:: What you should do ::
Give the lines below again exactly, starting with the line that holds "depVoid := isVoid, depUses" and going on through the line that holds "let n := (s.seqRef c a.seq).getD 0".

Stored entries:

————

/-! ### Arming (R227, R232 to R235, R240, R243) -/

/-- An out-stream that writes out a receive queue's ring takes it over as it stands: the messages that have come are in their slots (spec/11
R316). -/
def State.takeRing (s : State) (u : Nat) (x : Stream) : Stream :=
  match s.queueOfStream u with
  | none => x
  | some (w, q) =>
    let y := s.rqueue w q
    let n := max 1 x.slots.length
    { x with ring := y.rd % n, first := y.rd % n, writer := y.wr % n,
             slots := (List.range x.slots.length).map (fun i => if (i + n - y.rd % n) % n < y.used then .full 0 else .empty) }

/-- A standing loan that a task re-arms has ended, or its unit holds none of the context (R182). -/
def State.loanGone (s : State) (c t : Nat) (e : StreamEntry) : Bool :=
  let x := s.stream (128 * (s.task c t).wing + e.unit)
  e.rearm && !(x.held && x.ent.standing && x.ctx == c)

/-- Bind a stream unit to a task. A re-arm whose list the loan has taken already only names the task. -/
def State.bindStream (s : State) (c t : Nat) (e : StreamEntry) (isVoid : Bool) : State :=
  let w := (s.task c t).wing
  let u := 128 * w + e.unit
  if e.rearm then
    let x := s.stream u
    if s.loanGone c t e then s
    else if x.rearmed = some t then s.putStream u { x with task := t, rearmed := none }
    else s.putStream u ({ x with task := t, rearm := some (e.listBase, e.listCount) }).takeRearm
  else
    let b := (s.task c t).binds.find? (fun b => b.unit == e.unit)
    let pos := Tbl.get 0 (s.rt c t).depPos e.unit
    let x : Stream := { held := true, ctx := c, task := t, ent := e, listBase := e.listBase,
                        listCount := (match b with | some b => b.tiles | none => e.listCount),
                        slots := List.replicate e.slots .empty, dep := b.map (fun b => (b.shelf, pos)),
                        depVoid := isVoid, depUses := (match b with | some b => b.uses | none => 1) }
    s.putStream u (if e.out then s.takeRing u x else x)

/-- The near slots of a push lie in the context's deposit reservation. -/
def State.depFits (s : State) (c : Nat) (t : ShelfEntry) (first n : Nat) : Bool :=
  let lo := s.fld RegF.ctxDepBase64k c * 65536
  let hi := lo + s.fld RegF.ctxDepSize64k c * 65536
  (List.range (min n t.nearTiles)).all (fun i => decide (lo ≤ t.nearSlot (first + i) ∧ t.nearSlot (first + i) + tileBytes ≤ hi))

/-- Make one deposit reservation at arming; a fault gives the status and detail of the abort. -/
def State.reserve (s : State) (c t : Nat) (b : DepBind) (isVoid : Bool) : State × Option Fail :=
  let w := (s.task c t).wing
  let x := s.shelfOf w b.shelf
  if ¬ x.held ∨ x.broken then (s, some (Fail.addr .streamFault 0))
  else if b.pop then
    if x.top < b.tiles then (s, some (Fail.addr .streamFault 0))
    else
      let y := { x with top := x.top - b.tiles,
                        homes := if isVoid then x.homes.filter (fun h => decide (h.1 < x.top - b.tiles)) else x.homes,
                        marked := x.marked.filter (fun p => decide (p < x.top - b.tiles)) }
      ((s.putShelf w b.shelf y).updRt c t (fun r => { r with depPos := Tbl.set 0 r.depPos b.unit (x.top - b.tiles) }), none)
  else if x.ent.depthTiles < x.top + b.tiles ∨ ¬ s.depFits c x.ent x.top b.tiles then
    let s := s.event (uWing w) 0x0107 2 (some c) [(16, 1, b.shelf), (17, 1, w), (20, 4, x.top)]
    (s, some ⟨.depositFull, BitVec.ofNat 64 (b.shelf + 16 * w + 2 ^ 32 * (s.evr.last % 2 ^ 32))⟩)
  else
    let h : DepHome := if isVoid then .void else .waiting
    let y := (List.range b.tiles).foldl (fun (y : Shelf) i => y.setHome (x.top + i) h) x
    let y := { y with top := x.top + b.tiles }
    ((s.putShelf w b.shelf { y with marked := y.marked ++ y.toMark (y.top - 1) }).updRt c t (fun r =>
      { r with depPos := Tbl.set 0 r.depPos b.unit x.top }), none)

/-- The start of an attend task: its sequence and its number of keys, which KEY_END 0 takes from LEN at arming (spec/10 R276). -/
def State.attendStart (s : State) (c : Nat) (a : AttendEntry) : AttendSt :=
  let n := (s.seqRef c a.seq).getD 0
  { keyEnd := if a.fromStreams ∨ a.keyEnd ≠ 0 then a.keyEnd else (s.seqOf n).len, seq := n }

/-- Sequences that a task names. -/
def Task.seqRefs (k : Task) : List Nat :=
  (match k.attend with | some a => if a.fromStreams then [] else [a.seq] | none => []) ++
    (match k.append with | some a => [a.seq] | none => [])

/-- A task names a sequence that a KV_RELEASE has put in RELEASING (spec/10 R298). -/
def State.namesReleasing (s : State) (c t : Nat) : Bool :=
  (s.task c t).seqRefs.any (fun r => match s.seqRef c r with | some n => (s.seqOf n).state == .releasing | none => false)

————

:: Reply ::
                        depVoid := isVoid, depUses := (match b with | some b => b.uses | none => 1) }
    s.putStream u (if e.out then s.takeRing u x else x)

/-- The near slots of a push lie in the context's deposit reservation. -/
def State.depFits (s : State) (c : Nat) (t : ShelfEntry) (first n : Nat) : Bool :=
  let lo := s.fld RegF.ctxDepBase64k c * 65536
  let hi := lo + s.fld RegF.ctxDepSize64k c * 65536
  (List.range (min n t.nearTiles)).all (fun i => decide (lo ≤ t.nearSlot (first + i) ∧ t.nearSlot (first + i) + tileBytes ≤ hi))

/-- Make one deposit reservation at arming; a fault gives the status and detail of the abort. -/
def State.reserve (s : State) (c t : Nat) (b : DepBind) (isVoid : Bool) : State × Option Fail :=
  let w := (s.task c t).wing
  let x := s.shelfOf w b.shelf
  if ¬ x.held ∨ x.broken then (s, some (Fail.addr .streamFault 0))
  else if b.pop then
    if x.top < b.tiles then (s, some (Fail.addr .streamFault 0))
    else
      let y := { x with top := x.top - b.tiles,
                        homes := if isVoid then x.homes.filter (fun h => decide (h.1 < x.top - b.tiles)) else x.homes,
                        marked := x.marked.filter (fun p => decide (p < x.top - b.tiles)) }
      ((s.putShelf w b.shelf y).updRt c t (fun r => { r with depPos := Tbl.set 0 r.depPos b.unit (x.top - b.tiles) }), none)
  else if x.ent.depthTiles < x.top + b.tiles ∨ ¬ s.depFits c x.ent x.top b.tiles then
    let s := s.event (uWing w) 0x0107 2 (some c) [(16, 1, b.shelf), (17, 1, w), (20, 4, x.top)]
    (s, some ⟨.depositFull, BitVec.ofNat 64 (b.shelf + 16 * w + 2 ^ 32 * (s.evr.last % 2 ^ 32))⟩)
  else
    let h : DepHome := if isVoid then .void else .waiting
    let y := (List.range b.tiles).foldl (fun (y : Shelf) i => y.setHome (x.top + i) h) x
    let y := { y with top := x.top + b.tiles }
    ((s.putShelf w b.shelf { y with marked := y.marked ++ y.toMark (y.top - 1) }).updRt c t (fun r =>
      { r with depPos := Tbl.set 0 r.depPos b.unit x.top }), none)

/-- The start of an attend task: its sequence and its number of keys, which KEY_END 0 takes from LEN at arming (spec/10 R276). -/
def State.attendStart (s : State) (c : Nat) (a : AttendEntry) : AttendSt :=
  let n := (s.seqRef c a.seq).getD 0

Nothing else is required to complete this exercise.